## Exercise prompt
In the data below, the answer is the run of lines from the line containing "theorem test_wf_accepts : (Instr.vAdd" through the line containing "(Instr.sAtom .add 1", both included; print it exactly and nothing else.

Stored items

'''

-- ==== Sys2Proof/Tests/Slice0.lean ====
section
/-!
SUPPORT. Tests: words that the encoding checks refuse, single steps on small states with results worked out from the manual, and for each
statement of Certificates/Slice0/Obligations.lean that has hypotheses a state and operands that meet them, clause by clause.
-/
namespace Sys2Proof.Tests
open Sys2Proof Sys2Proof.Machine

set_option Elab.async false

/-! ### Well-formedness: an ill-formed term for each check -/

/-- A lane word with every field zero but those given. -/
def lane (vd va vb vc : BitVec 8) (ty pg : BitVec 3) (imm : BitVec 33) : Lane :=
  { w := false, pg, pgn := false, ty, vd, va, vb, vc, pd := 0, rm := 0, hs := 0, hl := 0, lr := 0, sat := false, x := false, imm }

theorem test_wf_accepts : (Instr.vAdd (lane 31 2 3 0 3 1 0)).wellFormed = true ∧ (Instr.sAdd ⟨true, 55, 3, 5, 7⟩).wellFormed = true := by decide
theorem test_wf_major : decodeBytes (leBytes 4 0) = .reject .major := by decide +kernel
theorem test_wf_operation : (Instr.vAtom (lane 1 2 3 0 2 0 (8 * 2 ^ 29))).check = some .operation := by decide
theorem test_wf_variant : (Instr.vMoviHi (lane 1 0 0 0 3 0 0)).check = some .variant := by decide
theorem test_wf_reserved : (Instr.sLwait ⟨false, 1, 0, 0⟩).check = some .reserved ∧
    (Instr.vMov (lane 1 2 3 0 3 0 0)).check = some .reserved ∧ (Instr.sShlImm ⟨false, 1, 1, 1, 0⟩).check = some .reserved := by decide
theorem test_wf_rounding : (Instr.vFadd { lane 1 2 3 0 1 0 0 with rm := 5 }).check = some .rounding := by decide
theorem test_wf_latch : (Instr.vAdd { lane 1 2 3 0 3 0 0 with hl := 1 }).check = some .latch := by decide
theorem test_wf_source : (Instr.vMov { lane 1 2 0 0 3 0 0 with hs := 2 }).check = some .source := by decide
theorem test_wf_access : (Instr.sSt ⟨false, 1, 2, 5, 0, 0⟩).check = some .access ∧ (Instr.sLd ⟨false, 1, 2, 0, 2, 0⟩).check = some .access ∧
    (Instr.sCas 0 3 0 ⟨false, 1, 2, 3⟩).check = some .access := by decide
theorem test_wf_scope : (Instr.sFenceAcq 7 ⟨false, 0, 0, 0⟩).check = some .scope ∧ (Instr.sSeal 3 ⟨false, 1, 2, 3⟩).check = some .scope ∧
    (Instr.sAtom .add 1 ⟨false, 1, 2, 3⟩).check = some .scope := by decide
theorem test_wf_guard : (Instr.sBr ⟨false, 0, true, 5⟩).check = some .guard := by decide
theorem test_wf_type : (Instr.vFrcp (lane 1 2 0 0 0 0 0)).check = some .type := by decide
theorem test_wf_format : (Instr.vPackScale (lane 1 2 0 0 1 0 0x401)).check = some .format := by decide
theorem test_wf_noWord : encodeBytes (.powerGood) = none ∧ decodeBytes [0, 0, 0] = .reject .noWord := by decide +kernel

'''

## Task result
theorem test_wf_accepts : (Instr.vAdd (lane 31 2 3 0 3 1 0)).wellFormed = true ∧ (Instr.sAdd ⟨true, 55, 3, 5, 7⟩).wellFormed = true := by decide
theorem test_wf_major : decodeBytes (leBytes 4 0) = .reject .major := by decide +kernel
theorem test_wf_operation : (Instr.vAtom (lane 1 2 3 0 2 0 (8 * 2 ^ 29))).check = some .operation := by decide
theorem test_wf_variant : (Instr.vMoviHi (lane 1 0 0 0 3 0 0)).check = some .variant := by decide
theorem test_wf_reserved : (Instr.sLwait ⟨false, 1, 0, 0⟩).check = some .reserved ∧
    (Instr.vMov (lane 1 2 3 0 3 0 0)).check = some .reserved ∧ (Instr.sShlImm ⟨false, 1, 1, 1, 0⟩).check = some .reserved := by decide
theorem test_wf_rounding : (Instr.vFadd { lane 1 2 3 0 1 0 0 with rm := 5 }).check = some .rounding := by decide
theorem test_wf_latch : (Instr.vAdd { lane 1 2 3 0 3 0 0 with hl := 1 }).check = some .latch := by decide
theorem test_wf_source : (Instr.vMov { lane 1 2 0 0 3 0 0 with hs := 2 }).check = some .source := by decide
theorem test_wf_access : (Instr.sSt ⟨false, 1, 2, 5, 0, 0⟩).check = some .access ∧ (Instr.sLd ⟨false, 1, 2, 0, 2, 0⟩).check = some .access ∧
    (Instr.sCas 0 3 0 ⟨false, 1, 2, 3⟩).check = some .access := by decide
theorem test_wf_scope : (Instr.sFenceAcq 7 ⟨false, 0, 0, 0⟩).check = some .scope ∧ (Instr.sSeal 3 ⟨false, 1, 2, 3⟩).check = some .scope ∧
    (Instr.sAtom .add 1 ⟨false, 1, 2, 3⟩).check = some .scope := by decide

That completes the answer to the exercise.